Let’s look into the future. You just died and went to heaven – or so you hope! You are amazed when you get there to find people you never expected to find. You comment to God: “I never expected to find some of these people here and, by the way, why is everyone so quiet?” God said, “They didn’t expect to see you here.”
Many of us will be surprised when we get to heaven and see who is there and who enjoys a more exalted position. The point is that things don’t always go the way expected! In the Gospel lesson, Jesus’s disciples had great hopes that the Lord, whom they called the Messiah, would be the one to liberate Israel from the Romans and from the tyranny of the ruling class. However, Jesus, for the second time, told them in unmistakable terms that he will soon be handed over to those who will kill him and three days after his death He will rise from the dead. This is not what they wanted or expected. While out of Jesus’s hearing range, they started to argue among themselves. If Jesus were really going to be put to death, who would take over, who was the greatest among them?

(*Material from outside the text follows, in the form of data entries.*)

-- ==== Sys2Proof/Machine/State.lean ====
section
/-! DEFINITION. The state of the block: everything 10_state.md rule R10 lists, the configuration (R21) and the two ports
(30_encoding.md R60), as plain data; the reasons a step can stop; the state after reset (R38). -/

namespace Sys2Proof.Machine

/-- The seven failure statuses, in the order of their codes (60_exceptions.md R210). -/
inductive Failure where
  /-- 0x01: unknown opcode, reserved field not 0, or operand over its encoding limit (R211). -/
  | illegalCmd
  /-- 0x02: an index operand outside the valid range of its memory (R213). -/
  | badIndex
  /-- 0x03: the command needs a tree or a code table that is not valid (R212). -/
  | notReady
  /-- 0x04: the result would not fit SRCCAP, BITCAP or DSTCAP (R214). -/
  | capacity
  /-- 0x05: table empty and bits present, or the reverse (46_decoder.md R172). -/
  | malformedContainer
  /-- 0x06: the bits ran out in the middle of a descent (46_decoder.md R176). -/
  | decodeUnderflow
  /-- 0x07: a source byte has no code (45_encoder.md R158). -/
  | unknownSymbol
  deriving DecidableEq, Repr

/-- The status of a response: `OK` or one failure. -/
inductive Status where
  | ok
  | failed (f : Failure)
  deriving DecidableEq, Repr

/-- One response (30_encoding.md R66). -/
structure Response where
  status : Status
  data : Word64
  deriving DecidableEq, Repr

/-- A record of NODE, one of two variants (10_state.md R32). -/
inductive NodeRec where
  | leaf (weight : Weight) (sym : Byte)
  | internal (weight : Weight) (left right : NodeIndex)
  deriving DecidableEq, Repr, Inhabited

/-- An entry of CODE (10_state.md R33). -/
structure CodeEntry where
  len : CodeLength
  val : CodeValue
  deriving DecidableEq, Repr, Inhabited

/-- One memory: the (index, element) pairs that differ from what an unlisted index reads as (10_state.md R30). SRC and
DST are so lists of `Host.Cell`. `Memory.wf` of Machine/Ops.lean is the canonical form. -/
abbrev Memory (α : Type) := List (Nat × α)

/-- What the host does to the block: it presents a command word (30_encoding.md R60), or it asserts `rst`
(70_reset_and_hazards.md R240). -/
inductive HostInput where
  | command (w : Word64)
  | hardReset
  deriving DecidableEq, Repr

/-- The state of the block and of its two ports. -/
structure State where
  /-- `TV`, tree valid (R13). -/
  tv : Bool
  /-- `CV`, code table valid (R14). -/
  cv : Bool
  /-- `ERRFLAGS` (R15). -/
  errflags : BitVec 8
  /-- `NNODES` (R16). -/
  nnodes : BitVec 10
  /-- `ROOT` (R17). -/
  root : NodeIndex
  /-- `SRCLEN` (R18). -/
  srclen : Length
  /-- `BITLEN` (R19). -/
  bitlen : Length
  /-- `DSTLEN` (R20). -/
  dstlen : Length
  /-- `FREQ` (R31). -/
  freq : Memory Count
  /-- `NODE` (R32). -/
  node : Memory NodeRec
  /-- `CODE` (R33). -/
  code : Memory CodeEntry
  /-- `SRC` (R34). -/
  src : Memory Byte
  /-- `BITS` (R35). -/
  bits : Memory Bool
  /-- `DST` (R36). -/
  dst : Memory Byte
  /-- The configuration record (R21): a parameter, changed by no step. -/
  cfg : Config
  /-- The command port's side of the host: what it will present, oldest first (30_encoding.md R60). -/
  inputs : List HostInput
  /-- The response port: the response of the last accepted command, none after reset (30_encoding.md R60). -/
  rsp : Option Response
  deriving DecidableEq, Repr

/-- The reasons a step stops with a fault. -/
inductive Fault where
  /-- Raised by DERIVE alone, when its walk goes deeper than 255 edges: then NODE is no tree of BUILD's (10_state.md R39),
  which is so in no state the machine reaches. Safe: the model stops where the spec gives no behaviour. -/
  | malformedTree
  deriving DecidableEq, Repr

/-- The reasons a step is refused. -/
inductive Refusal where
  /-- The named instruction has no meaning in this model yet. Answered only by an arm of exec; no arm does. Safe. -/
  | notModelled (mnemonic : String)
  deriving DecidableEq, Repr

/-- What exec and step answer. -/
abbrev Outcome := Host.Outcome State Fault Refusal

/-- The state after hardware reset of a block with configuration c (10_state.md R38). The contents of NODE, CODE, SRC,
BITS and DST are the model's choice there (DESIGN CHOICE, log 5); no input is presented (log 1). -/
def State.resetWith (c : Config) : State :=
  { tv := false, cv := false, errflags := 0, nnodes := 0, root := 0, srclen := 0, bitlen := 0, dstlen := 0,
    freq := [], node := [], code := [], src := [], bits := [], dst := [], cfg := c, inputs := [], rsp := none }

/-- The machine right after reset (10_state.md R38; 70_reset_and_hazards.md R240), with the default configuration
(00_scope.md R6; log 4). -/
def State.reset : State := State.resetWith Config.default

end Sys2Proof.Machine
end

Jesus knew they were arguing; so, he decided to teach them a lesson. He said, “If anyone wishes to be first, he shall be the last of all and the servant of all.” Placing a child in their midst, and putting his arms around it, he said “Whoever receives one child such as this in my name, receives me; and whoever receives me, receives not me but the One who sent me.”
Where did the disciples go wrong? And for that matter completing my opening story, where do we go wrong? The big mistake is taking our eyes off Jesus. St. Thomas Aquinas said that our most fundamental problem in the spiritual order occurs when we take our focus off God and substitute wealth, pleasure, power, and fame (honor).

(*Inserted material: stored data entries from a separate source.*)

-- ==== Sys2Proof/Laws/Decode.lean ====
section
/-! SUPPORT. The laws of command words: fields of a word made of fields, the word made of its own fields, the row of each
opcode, and what a decoded word is. -/

namespace Sys2Proof

/-- The bits of a word, field by field (30_encoding.md R61). -/
theorem getLsbD_commandWord (op a : BitVec 8) (b : BitVec 16) (d : BitVec 32) (i : Nat) :
    (commandWord op a b d).getLsbD i =
      if i < 32 then d.getLsbD i else if i < 48 then b.getLsbD (i - 32)
      else if i < 56 then a.getLsbD (i - 48) else op.getLsbD (i - 56) := by
  show @BitVec.getLsbD (8 + 8 + 16 + 32) (op ++ a ++ b ++ d) i = _
  rw [BitVec.getLsbD_append, BitVec.getLsbD_append, BitVec.getLsbD_append]
  by_cases h1 : i < 32
  · simp [h1]
  · by_cases h2 : i < 48
    · simp [h1, h2, show i - 32 < 16 by omega]
    · by_cases h3 : i < 56
      · simp only [h1, h2, h3, show ¬ i - 32 < 16 by omega,
          show i - 32 - 16 = i - 48 by omega, show i - 48 < 8 by omega, ite_true, ite_false]
      · simp [h1, h2, h3, show ¬ i - 32 < 16 by omega, show ¬ i - 32 - 16 < 8 by omega,
          show i - 32 - 16 - 8 = i - 56 by omega]

@[simp] theorem opField_commandWord (op a : BitVec 8) (b : BitVec 16) (d : BitVec 32) :
    opField (commandWord op a b d) = op := by
  apply BitVec.eq_of_getLsbD_eq
  intro i hi
  rw [opField, BitVec.getLsbD_extractLsb', getLsbD_commandWord]
  simp [hi, show ¬ 56 + i < 32 by omega, show ¬ 56 + i < 48 by omega]

@[simp] theorem aField_commandWord (op a : BitVec 8) (b : BitVec 16) (d : BitVec 32) :
    aField (commandWord op a b d) = a := by
  apply BitVec.eq_of_getLsbD_eq
  intro i hi
  rw [aField, BitVec.getLsbD_extractLsb', getLsbD_commandWord]
  simp [hi, show ¬ 48 + i < 32 by omega, show 48 + i < 56 by omega]

@[simp] theorem bField_commandWord (op a : BitVec 8) (b : BitVec 16) (d : BitVec 32) :
    bField (commandWord op a b d) = b := by
  apply BitVec.eq_of_getLsbD_eq
  intro i hi
  rw [bField, BitVec.getLsbD_extractLsb', getLsbD_commandWord]
  simp [hi, show 32 + i < 48 by omega]

@[simp] theorem dField_commandWord (op a : BitVec 8) (b : BitVec 16) (d : BitVec 32) :
    dField (commandWord op a b d) = d := by
  apply BitVec.eq_of_getLsbD_eq
  intro i hi
  rw [dField, BitVec.getLsbD_extractLsb', getLsbD_commandWord]
  simp [hi]

/-- A word is the word of its fields (30_encoding.md R61). -/
theorem commandWord_fields (w : Word64) : commandWord (opField w) (aField w) (bField w) (dField w) = w := by
  apply BitVec.eq_of_getLsbD_eq
  intro i hi
  rw [getLsbD_commandWord]
  simp only [opField, aField, bField, dField, BitVec.getLsbD_extractLsb']
  by_cases h1 : i < 32
  · simp [h1]
  · by_cases h2 : i < 48
    · simp [h1, h2, show i - 32 < 16 by omega, show 32 + (i - 32) = i by omega]
    · by_cases h3 : i < 56
      · simp [h1, h2, h3, show i - 48 < 8 by omega, show 48 + (i - 48) = i by omega]
      · simp [h1, h2, h3, show i - 56 < 8 by omega, show 56 + (i - 56) = i by omega]

/-- Words with equal fields are equal, and the reverse. -/
theorem commandWord_inj {op op' a a' : BitVec 8} {b b' : BitVec 16} {d d' : BitVec 32} :
    commandWord op a b d = commandWord op' a' b' d' ↔ op = op' ∧ a = a' ∧ b = b' ∧ d = d' := by
  constructor
  · intro h
    exact ⟨by simpa using congrArg opField h, by simpa using congrArg aField h, by simpa using congrArg bField h,
      by simpa using congrArg dField h⟩
  · rintro ⟨rfl, rfl, rfl, rfl⟩; rfl

/-- A mask acts on each field by itself. -/
theorem commandWord_and (op op' a a' : BitVec 8) (b b' : BitVec 16) (d d' : BitVec 32) :
    commandWord op a b d &&& commandWord op' a' b' d' =
      commandWord (op &&& op') (a &&& a') (b &&& b') (d &&& d') := by
  apply BitVec.eq_of_getLsbD_eq
  intro i hi
  rw [BitVec.getLsbD_and, getLsbD_commandWord, getLsbD_commandWord, getLsbD_commandWord]
  split
  · rw [BitVec.getLsbD_and]
  · split
    · rw [BitVec.getLsbD_and]
    · split <;> rw [BitVec.getLsbD_and]

/-- The row found for an opcode is a row of the map with that opcode. -/
theorem rowOf_some {op : BitVec 8} {r : Row} (h : rowOf op = some r) : r ∈ opcodeMap ∧ r.op = op := by
  unfold rowOf at h
  exact ⟨List.mem_of_find?_eq_some h, by simpa using List.find?_some h⟩

/-- What a decoded word is: a row of the map, its reserved fields 0, its operands within their limits. -/
theorem decode_ok_cases {w : Word64} {i : Instr} (h : decode w = .ok i) :
    ∃ r, rowOf (opField w) = some r ∧ r.reservedSet w = false ∧ i = r.command (aField w) (bField w) (dField w) ∧
      i.wf = true := by
  unfold decode at h
  split at h
  · cases h
  · rename_i r hr
    split at h
    · cases h
    · rename_i hres
      dsimp only at h
      split at h
      · rename_i hw
        cases h
        exact ⟨r, hr, by simpa using hres, rfl, hw⟩
      · cases h

/-- A word decodes when its row's reserved fields are 0 and its operands are within their limits. -/
theorem decode_of_row {w : Word64} {r : Row} (hr : rowOf (opField w) = some r) (hres : r.reservedSet w = false)
    (hw : (r.command (aField w) (bField w) (dField w)).wf = true) :
    decode w = .ok (r.command (aField w) (bField w) (dField w)) := by
  unfold decode
  simp [hr, hres, hw]

/-- No two rows of the map have one opcode. -/
theorem opcodeMap_nodup : (opcodeMap.map (·.op)).Nodup := by decide

end Sys2Proof
end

For example, when we come to Mass on Sunday morning, if we come to hear a great and inspiring homily, or good singing and music, we are not focused on Jesus but on pleasure. In our current economy, where high inflation dominates our daily living, our focus is turned to our own pursuit of wealth rather than on our dependence on God’s help. Our mistake is turning away from God while in the pursuit of money to pay our bills. Where is our humility and dependance on God for help? Jesus must always be our focus. The disciples’ mistake was in seeking power and dominance over others or wanting to be famous and recognized as more important than others. Jesus was teaching them to be servants, taking the last place rather than first place.

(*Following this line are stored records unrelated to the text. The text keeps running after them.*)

-- ==== Sys2Proof/Tests/Slice0.lean ====
section
/-! SUPPORT. Tests: ill-formed terms that WellFormed refuses, a word of every command written out from 30_encoding.md, one
step of each command with the answer 95_test_vectors.md gives, and for every obligation with hypotheses a state and
operands that meet them. -/

namespace Sys2Proof.Tests

open Sys2Proof Sys2Proof.Machine

/-! ### WellFormed refuses (30_encoding.md R65) -/

theorem test_wf_refuses_rdreg_12 : (Instr.rdreg 12).wf = false := by decide
theorem test_wf_refuses_bapp_33 : (Instr.bapp 33 0).wf = false := by decide
theorem test_wf_refuses_cval_slice_4 : (Instr.cval 0 4).wf = false := by decide
theorem test_wf_admits_the_limits :
    (Instr.rdreg 11).wf = true ∧ (Instr.bapp 32 0).wf = true ∧ (Instr.cval 0 3).wf = true := by decide

/-! ### Decoding: one word for each command, from the words of 95_test_vectors.md and the rules cited there -/

theorem test_decode_nop : decode 0x0000000000000000 = .ok .nop := by decide
theorem test_decode_reset : decode 0x0100000000000000 = .ok .reset := by decide
theorem test_decode_rdreg : decode 0x0207000000000000 = .ok (.rdreg 7) := by decide
theorem test_decode_fclr : decode 0x1000000000000000 = .ok .fclr := by decide
theorem test_decode_fset : decode 0x11FF0000FFFFFFFF = .ok (.fset 0xFF 0xFFFFFFFF) := by decide
theorem test_decode_fget : decode 0x1241000000000000 = .ok (.fget 0x41) := by decide
theorem test_decode_build : decode 0x2000000000000000 = .ok .build := by decide
theorem test_decode_nrd : decode 0x2100025800000000 = .ok (.nrd 600) := by decide
theorem test_decode_derive : decode 0x3000000000000000 = .ok .derive := by decide
theorem test_decode_clen : decode 0x31A5000000000000 = .ok (.clen 0xA5) := by decide
theorem test_decode_cval : decode 0x3200000300000000 = .ok (.cval 0 3) := by decide
theorem test_decode_sclr : decode 0x4000000000000000 = .ok .sclr := by decide
theorem test_decode_sput : decode 0x4141000000000000 = .ok (.sput 0x41) := by decide
theorem test_decode_sget : decode 0x4200000000000002 = .ok (.sget 2) := by decide
theorem test_decode_bclr : decode 0x4400000000000000 = .ok .bclr := by decide
theorem test_decode_bapp : decode 0x45200000DEADBEEF = .ok (.bapp 32 0xDEADBEEF) := by decide
theorem test_decode_brd : decode 0x4600000000000100 = .ok (.brd 256) := by decide
theorem test_decode_drd : decode 0x4800000000000004 = .ok (.drd 4) := by decide
theorem test_decode_encode : decode 0x5000000000000000 = .ok .encode := by decide
theorem test_decode_decode : decode 0x5100000000000000 = .ok .decode := by decide

/-! One word of each family, bit by bit: op, a, b, d (30_encoding.md R61, R62). -/

theorem test_bits_system : decode (0b00000010#8 ++ 0b00001011#8 ++ 0b0000000000000000#16 ++ 0b0#32) = .ok (.rdreg 11) := by
  decide
theorem test_bits_frequency_table :
    decode (0b00010001#8 ++ 0b01000001#8 ++ 0b0000000000000000#16 ++ 0b00000000000000000000000000000011#32) =
      .ok (.fset 0x41 3) := by decide
theorem test_bits_tree_builder :
    decode (0b00100001#8 ++ 0b00000000#8 ++ 0b0000000111111110#16 ++ 0b0#32) = .ok (.nrd 510) := by decide
theorem test_bits_code_table :
    decode (0b00110010#8 ++ 0b10100101#8 ++ 0b0000000000000010#16 ++ 0b0#32) = .ok (.cval 0xA5 2) := by decide
theorem test_bits_buffers :
    decode (0b01000101#8 ++ 0b00000101#8 ++ 0b0000000000000000#16 ++ 0b00000000000000000000000000011010#32) =
      .ok (.bapp 5 0x1A) := by decide
theorem test_bits_encoder : decode (0b01010000#8 ++ 0b0#8 ++ 0b0#16 ++ 0b0#32) = .ok .encode := by decide
theorem test_bits_decoder : decode (0b01010001#8 ++ 0b0#8 ++ 0b0#16 ++ 0b0#32) = .ok .decode := by decide

/-! Words that are no command (95_test_vectors.md L2.1, L2.7, L2.8). -/

theorem test_decode_unassigned_opcode : decode 0x4700000000000000 = .error .unknownOpcode := by decide
theorem test_decode_reserved_field : decode 0x0201000100000000 = .error .reservedField := by decide
theorem test_decode_reserved_before_limit : decode 0x02FF000000000001 = .error .reservedField := by decide
theorem test_decode_over_limit : decode 0x4521000000000000 = .error .operandLimit := by decide
theorem test_table_word : decodeTableWord 64 0x4503000000000006 = some (.bapp 3 6) := by decide

/-! ### Helpers -/

/-- The response of an outcome. -/
def answerOf : Outcome → Option Response
  | .next t => t.rsp
  | _ => none

/-- A view of the next state. -/
def nextView {α : Type} (f : State → α) : Outcome → Option α
  | .next t => some (f t)
  | _ => none

/-- The response (OK, d). -/
def okWith (d : Word64) : Option Response := some ⟨.ok, d⟩

/-- The response (failure, d). -/
def failWith (f : Failure) (d : Word64) : Option Response := some ⟨.failed f, d⟩

/-- The table {0x00 ↦ 2, 0x01 ↦ 2, 0x02 ↦ 1} of 42_tree_builder.md R108, nothing built. -/
def tableState : State := { State.reset with freq := [(0, 2), (1, 2), (2, 1)] }

/-- The five records of 42_tree_builder.md R108. -/
def tableNodes : Memory NodeRec :=
  [(0, .leaf 2 0), (1, .leaf 2 1), (2, .leaf 1 2), (3, .internal 3 2 0), (4, .internal 5 1 3)]

/-- The codes of 43_code_table.md R127. -/
def tableCodes : Memory CodeEntry := [(0, ⟨2, 3⟩), (1, ⟨1, 0⟩), (2, ⟨2, 2⟩)]

/-- That table after BUILD (42_tree_builder.md R108). -/
def builtState : State := { tableState with tv := true, nnodes := 5, root := 4, node := tableNodes }

/-- The end state of program P1 (95_test_vectors.md), without its last response. -/
def packedState : State :=
  { builtState with
    cv := true, code := tableCodes, srclen := 5, src := [(1, 1), (3, 1), (4, 2)],
    bitlen := 8, bits := [(0, true), (1, true), (3, true), (4, true), (6, true)] }

/-- One symbol three times, built and derived (95_test_vectors.md P3). -/
def singleState : State :=
  { State.reset with
    freq := [(0x41, 3)], tv := true, cv := true, nnodes := 1, node := [(0, .leaf 3 0x41)], code := [(0x41, ⟨1, 0⟩)] }

/-- The empty tree, derived (42_tree_builder.md R105, 43_code_table.md R123). -/
def emptyTreeState : State := { State.reset with tv := true, cv := true }

/-! ### One step of each command (95_test_vectors.md) -/

theorem test_nop : answerOf (exec .nop packedState) = okWith 0 := by decide
theorem test_reset_clears :
    nextView (fun t => (t.tv, t.cv, t.errflags, t.freq)) (exec .reset { packedState with errflags := 0xA }) =
      some (false, false, 0, []) := by decide
theorem test_rdreg_id : answerOf (exec (.rdreg 0) State.reset) = okWith 0x4A4D5A4800000001 := by decide
theorem test_rdreg_status : answerOf (exec (.rdreg 1) packedState) = okWith 3 := by decide
theorem test_rdreg_nsym : answerOf (exec (.rdreg 3) packedState) = okWith 3 := by decide
theorem test_rdreg_bitcap : answerOf (exec (.rdreg 10) State.reset) = okWith 0x100000 := by decide
theorem test_fclr_invalidates : nextView (fun t => (t.tv, t.cv, t.freq)) (exec .fclr packedState) = some (false, false, []) := by
  decide
theorem test_fset_same_count_invalidates :
    nextView (fun t => (t.tv, t.cv, t.freq)) (exec (.fset 1 2) packedState) =
      some (false, false, [(0, 2), (1, 2), (2, 1)]) := by decide
theorem test_fset_zero_deletes : nextView (fun t => t.freq) (exec (.fset 1 0) tableState) = some [(0, 2), (2, 1)] := by decide
theorem test_fget : answerOf (exec (.fget 2) tableState) = okWith 1 := by decide
theorem test_build_records :
    nextView (fun t => (t.node, t.nnodes, t.root, t.tv)) (exec .build tableState) = some (tableNodes, 5, 4, true) := by decide
theorem test_build_leaf_before_internal :
    nextView (fun t => t.node.read 4)
      (exec .build { State.reset with freq := [(0x61, 1), (0x62, 1), (0x63, 2)] }) = some (.internal 4 2 3) := by decide
theorem test_nrd_internal : answerOf (exec (.nrd 3) builtState) = okWith 0x00000000000C0400 := by decide
theorem test_nrd_leaf : answerOf (exec (.nrd 2) builtState) = okWith 0x8000000000040002 := by decide
theorem test_derive_codes : nextView (fun t => (t.code, t.cv)) (exec .derive builtState) = some (tableCodes, true) := by decide
theorem test_derive_single : nextView (fun t => t.code) (exec .derive { singleState with code := [] }) =
    some [(0x41, ⟨1, 0⟩)] := by decide
theorem test_clen : answerOf (exec (.clen 1) packedState) = okWith 1 := by decide
theorem test_cval : answerOf (exec (.cval 0 0) packedState) = okWith 3 := by decide
theorem test_cval_limit_before_not_ready : answerOf (exec (.cval 0 4) State.reset) = failWith .illegalCmd 0 := by decide
theorem test_sclr : nextView (fun t => t.srclen) (exec .sclr packedState) = some 0 := by decide
theorem test_sput : nextView (fun t => (t.src, t.srclen)) (exec (.sput 0x41) State.reset) = some ([(0, 0x41)], 1) := by decide
theorem test_sput_full :
    answerOf (exec (.sput 0) { packedState with cfg := ⟨5, 10, 5⟩ }) = failWith .capacity 0 := by decide
theorem test_sget : answerOf (exec (.sget 4) packedState) = okWith 2 := by decide
theorem test_sget_bad : answerOf (exec (.sget 5) packedState) = failWith .badIndex 0 := by decide
theorem test_bclr : nextView (fun t => t.bitlen) (exec .bclr packedState) = some 0 := by decide
theorem test_bapp_low_bits :
    nextView (fun t => (t.bits, t.bitlen)) (exec (.bapp 3 0xFFFFFFFE) State.reset) =
      some ([(0, true), (1, true)], 3) := by decide
theorem test_bapp_partial_fit :
    answerOf (exec (.bapp 3 0) { packedState with cfg := ⟨5, 10, 5⟩ }) = failWith .capacity 0 := by decide
theorem test_brd : answerOf (exec (.brd 0) packedState) = okWith 0xDA := by decide
theorem test_brd_pads : answerOf (exec (.brd 0) { packedState with bitlen := 3 }) = okWith 0xC0 := by decide
theorem test_drd : answerOf (exec (.drd 4) { packedState with dstlen := 5, dst := packedState.src }) = okWith 2 := by decide
theorem test_drd_bad : answerOf (exec (.drd 0) State.reset) = failWith .badIndex 0 := by decide
theorem test_encode :
    nextView (fun t => (t.bits, t.bitlen)) (exec .encode { packedState with bits := [(9, true)], bitlen := 12 }) =
      some ([(0, true), (1, true), (3, true), (4, true), (6, true), (9, true)], 8) := by decide
theorem test_encode_unknown :
    answerOf (exec .encode { packedState with srclen := 2, src := [(1, 3)] }) =
      failWith .unknownSymbol 0x0000000300000001 := by decide
theorem test_decode_general :
    nextView (fun t => (t.dst, t.dstlen)) (exec .decode packedState) = some ([(1, 1), (3, 1), (4, 2)], 5) := by decide
theorem test_decode_underflow :
    answerOf (exec .decode { packedState with bitlen := 7 }) = failWith .decodeUnderflow 4 := by decide

/-- The word that no command has, presented to the step (95_test_vectors.md L2.1). -/
theorem test_step_illegal :
    nextView (fun t => (t.rsp, t.errflags)) (step (State.reset.withFetchWord 64 0x0300000000000000)) =
      some (failWith .illegalCmd 0, 2) := by decide

/-! ### States with the invariant -/

theorem reset_inv : State.reset.Inv := by constructor <;> decide
theorem tableState_inv : tableState.Inv := by constructor <;> decide
theorem builtState_inv : builtState.Inv := by constructor <;> decide
theorem packedState_inv : packedState.Inv := by constructor <;> decide
theorem singleState_inv : singleState.Inv := by constructor <;> decide
theorem emptyTreeState_inv : emptyTreeState.Inv := by constructor <;> decide

/-! ### Hypotheses of the obligations that some state and operands meet -/

/-- States with one changed field that the witnesses share. -/
def errorState : State := { packedState with errflags := 0x02, rsp := some ⟨.failed .illegalCmd, 0⟩ }
def stateWith (x : HostInput) : State := { packedState with inputs := [x] }
def shortState : State := { packedState with srclen := 1, bitlen := 0 }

Even now, we must deal with aches and pains that we did not have before. It is more difficult to read the newspaper, and people don’t talk loud enough for us to hear them. We are forced to make changes we never expected to confront in our final days. Our Golden Years are not particularly golden, are they? So, we must make a choice. Either we can get up every morning and be miserable, or we can make the decision to accept the limitations imposed upon us by advanced age and make the best of each day relying on God’s help and support.
St. Francis de Sales wrote “Do not worry about what might happen tomorrow; the same loving Father who takes care of you today, will take care of you tomorrow and every day. Either He will shield you from suffering, or He will give you unfailing strength to bear it. Be at peace, then, and put aside all anxious thoughts and imaginations.”
Jesus must always be our focus in life, in prayer and especially here at Mass. The author of the Book of Wisdom in the Hebrew scriptures wrote: “The wicked say: let us best the just one because he is obnoxious to us; he sets himself against our doings, reproaches us for transgressions of the law and charges us with violations of our training.” Who is this just one? Is it Jesus? This wisdom author writes “If the just one be the son of God, God will defend him and deliver him from the hand of his foes.” Yes, Jesus is the just one. However, as disciples of Christ learning to live as Jesus did and taught, we are also the just one! We will be put to the test and condemned by the wicked ones. Like the Wisdom author concludes, God will take care of the just ones.
Of course, things don’t always go the way we expect them to go. Nevertheless, our focus must always be on God and on his son whom he sent to teach us a better way to live. There is no need to suffer alone. We can’t do this alone. We need Jesus and we need each other. When we eat and drink the body and blood of Christ in Holy Communion, we will have God’s support and the strength needed to be all that God’s wants us to be. Jesus is with us and is ready to walk with us – if we want and if we ask. With focus on Jesus now, ask him to give you strength and peace needed to be the servants of all, to be the just ones, the children of God.
God be blessed! Now and forever. Amen.